> TASK DIRECTIONS: Give back, unchanged, the line containing "with_reducible apply State.reach_only" and every line after it up to the end of the listing.

> AVAILABLE DATA:
■ ■ ■

-- ==== Sys2Proof/Laws/OnlyEvr.lean ====
section
/-!
SUPPORT. Which parts of the state the operations of Machine/Evr.lean may change (Safety.lean).
-/
namespace Sys2Proof.Machine

open Sys2Proof

theorem State.setEvr_only {p : Parts} {s t : State} {x1 : Nat} {next : Nat} {n : Nat} (hq : Parts.le { evr := true } p = true) (h : Only p s t) : Only p s (State.setEvr t x1 next n) := by
  refine Only.step hq h ?_
  unfold State.setEvr
  repeat' first
    | with_reducible exact Only.refl _ _
    | ((with_reducible refine Parts.leq ?_); rfl)
    | simp (disch := with_unfolding_all (apply Parts.same; apply Eq.refl)) only [Only.set_iff]
    | split

theorem State.showFlash_only {p : Parts} {s t : State}  (hq : Parts.le { regs := true } p = true) (h : Only p s t) : Only p s (State.showFlash t) := by
  refine Only.step hq h ?_
  unfold State.showFlash
  repeat' first
    | with_reducible exact Only.refl _ _
    | ((with_reducible refine Parts.leq ?_); rfl)
    | with_reducible apply State.fput_only

theorem State.flashDrop_only {p : Parts} {s t : State} {x1 : Nat} (hq : Parts.le { regs := true, trf := true, flt := true, evr := true, journal := true } p = true) (h : Only p s t) : Only p s (State.flashDrop t x1) := by
  refine Only.step hq h ?_
  unfold State.flashDrop
  repeat' first
    | with_reducible exact Only.refl _ _
    | ((with_reducible refine Parts.leq ?_); rfl)
    | with_reducible apply State.event_only
    | with_reducible apply State.fput_only
    | with_reducible apply State.bump_only
    | simp (disch := with_unfolding_all (apply Parts.same; apply Eq.refl)) only [Only.set_iff]
    | split

theorem flashCopy_only {p : Parts} {s t : State} {x1 : Nat} (hq : Parts.le { regs := true, trf := true, flash := true, flt := true, evr := true, journal := true } p = true) (h : Only p s t) : Only p s (flashCopy t x1) := by
  refine Only.step hq h ?_
  unfold flashCopy
  repeat' first
    | with_reducible exact Only.refl _ _
    | ((with_reducible refine Parts.leq ?_); rfl)
    | with_reducible apply State.flashDrop_only
    | with_reducible apply State.showFlash_only
    | with_reducible apply State.setEvr_only
    | with_reducible apply State.flashWrite_only
    | (extract_lets +onlyGivenNames x; first
        | (revert x; intro y))
    | split

theorem execEvrFlashCopy_only {s u : State} {x0 : Nat} (e : execEvrFlashCopy x0 s = .next u) : Only { regs := true, trf := true, flash := true, flt := true, evr := true, journal := true } s u := by
  unfold execEvrFlashCopy at e
  injection e with e
  subst e
  repeat' first
    | with_reducible exact Only.refl _ _
    | ((with_reducible refine Parts.leq ?_); rfl)
    | with_reducible apply flashCopy_only
    | split

theorem State.flushFlash_only {p : Parts} {s t : State}  (hq : Parts.le { regs := true, trf := true, flash := true, flt := true, evr := true, journal := true } p = true) (h : Only p s t) : Only p s (State.flushFlash t) := by
  refine Only.step hq h ?_
  unfold State.flushFlash
  repeat' first
    | with_reducible exact Only.refl _ _
    | ((with_reducible refine Parts.leq ?_); rfl)
    | with_reducible apply flashCopy_only
    | with_reducible apply Only.foldl
    | split
    | (intro)

theorem ctlWrite_only {p : Parts} {s t : State} {mgmt : Bool} {v : Nat} (hq : Parts.le (Parts.report.or { evr := true }) p = true) (h : Only p s t) : Only p s (ctlWrite t mgmt v) := by
  refine Only.step hq h ?_
  unfold ctlWrite
  repeat' first
    | with_reducible exact Only.refl _ _
    | ((with_reducible refine Parts.leq ?_); rfl)
    | with_reducible apply State.fput_only
    | with_reducible apply State.rejected_only
    | simp (disch := with_unfolding_all (apply Parts.same; apply Eq.refl)) only [Only.set_iff]
    | split

theorem execClearFlash_only {s u : State} {mgmt : Bool} (e : execClearFlash mgmt s = .next u) : Only (Parts.report.or { evr := true }) s u := by
  unfold execClearFlash at e
  injection e with e
  subst e
  repeat' first
    | with_reducible exact Only.refl _ _
    | ((with_reducible refine Parts.leq ?_); rfl)
    | with_reducible apply ctlWrite_only

theorem execFlashEraseDone_only {s u : State}  (e : execFlashEraseDone s = .next u) : Only { regs := true, flash := true, evr := true } s u := by
  unfold execFlashEraseDone at e
  injection e with e
  subst e
  repeat' first
    | with_reducible exact Only.refl _ _
    | ((with_reducible refine Parts.leq ?_); rfl)
    | with_reducible apply State.showFlash_only
    | split
    | refine Only.set (Parts.Agree.rest (by constructor; rfl; all_goals (intro k; first | exact absurd k (by decide) | rfl))) ?_

theorem evrFetch_only {p : Parts} {s t : State} {d : Started} (hq : Parts.le ((Parts.report.or Parts.memory).or { started := true, heldWr := true, order := true, fab := true, tor := true, arr := true }) p = true) (h : Only p s t) : Only p s (evrFetch t d) := by
  refine Only.step hq h ?_
  unfold evrFetch
  try dsimp -zeta only
  repeat' first
    | with_reducible assumption
    | with_reducible exact Only.refl _ _
    | ((with_reducible refine Parts.leq ?_); rfl)
    | with_reducible apply State.setDone_only
    | with_reducible apply State.gwrite_only
    | (extract_lets +onlyGivenNames x; first
        | (refine Only.cut (p := ((Parts.report.or Parts.memory).or { started := true, heldWr := true, order := true, fab := true, tor := true, arr := true })) (s := t) (x := x) (fun hx => ?_) ?_; clear_value x; revert x; intro y hy; rotate_left; unfold x; clear x)
        | (refine Only.cut1 (p := ((Parts.report.or Parts.memory).or { started := true, heldWr := true, order := true, fab := true, tor := true, arr := true })) (s := t) (x := x) (fun hx => ?_) ?_; clear_value x; revert x; intro y hy; rotate_left; unfold x; clear x)
        | (refine Only.cut2 (p := ((Parts.report.or Parts.memory).or { started := true, heldWr := true, order := true, fab := true, tor := true, arr := true })) (s := t) (x := x) (fun hx => ?_) ?_; clear_value x; revert x; intro y hy; rotate_left; unfold x; clear x)
        | (revert x; intro y))
    | simp (disch := with_unfolding_all (apply Parts.same; apply Eq.refl)) only [Only.set_iff]
    | with_reducible apply Only.foldl
    | with_reducible apply Only.foldl_fst
    | (refine Only.of_fst ‹_ = _› ?_)
    | (refine Only.of_snd ‹_ = _› ?_)
    | split
    | (intro)

theorem execEvrFetch_only {s u : State} {n : Nat} {seq : Nat} (e : execEvrFetch n seq s = .next u) : Only ((Parts.report.or Parts.memory).or { started := true, heldWr := true, order := true, fab := true, tor := true, arr := true }) s u := by
  unfold execEvrFetch at e
  injection e with e
  subst e
  try dsimp -zeta only
  repeat' first
    | with_reducible assumption
    | with_reducible exact Only.refl _ _
    | ((with_reducible refine Parts.leq ?_); rfl)
    | with_reducible apply evrFetch_only
    | (extract_lets +onlyGivenNames x; first
        | (refine Only.cut (p := ((Parts.report.or Parts.memory).or { started := true, heldWr := true, order := true, fab := true, tor := true, arr := true })) (s := s) (x := x) (fun hx => ?_) ?_; clear_value x; revert x; intro y hy; rotate_left; unfold x; clear x)
        | (refine Only.cut1 (p := ((Parts.report.or Parts.memory).or { started := true, heldWr := true, order := true, fab := true, tor := true, arr := true })) (s := s) (x := x) (fun hx => ?_) ?_; clear_value x; revert x; intro y hy; rotate_left; unfold x; clear x)
        | (refine Only.cut2 (p := ((Parts.report.or Parts.memory).or { started := true, heldWr := true, order := true, fab := true, tor := true, arr := true })) (s := s) (x := x) (fun hx => ?_) ?_; clear_value x; revert x; intro y hy; rotate_left; unfold x; clear x)
        | (revert x; intro y))
    | simp (disch := with_unfolding_all (apply Parts.same; apply Eq.refl)) only [Only.set_iff]
    | with_reducible apply Only.foldl
    | with_reducible apply Only.foldl_fst
    | (refine Only.of_fst ‹_ = _› ?_)
    | (refine Only.of_snd ‹_ = _› ?_)
    | split
    | (intro)

theorem execOpHoursSave_only {s u : State}  (e : execOpHoursSave s = .next u) : Only { regs := true, clk := true, evr := true } s u := by
  unfold execOpHoursSave at e
  injection e with e
  subst e
  repeat' first
    | with_reducible exact Only.refl _ _
    | ((with_reducible refine Parts.leq ?_); rfl)
    | with_reducible apply State.reach_only
    | with_reducible apply State.count_only
    | simp (disch := with_unfolding_all (apply Parts.same; apply Eq.refl)) only [Only.set_iff]
    | split

end Sys2Proof.Machine
end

■ ■ ■

> WRITTEN ANSWER:
    | with_reducible apply State.reach_only
    | with_reducible apply State.count_only
    | simp (disch := with_unfolding_all (apply Parts.same; apply Eq.refl)) only [Only.set_iff]
    | split

end Sys2Proof.Machine
end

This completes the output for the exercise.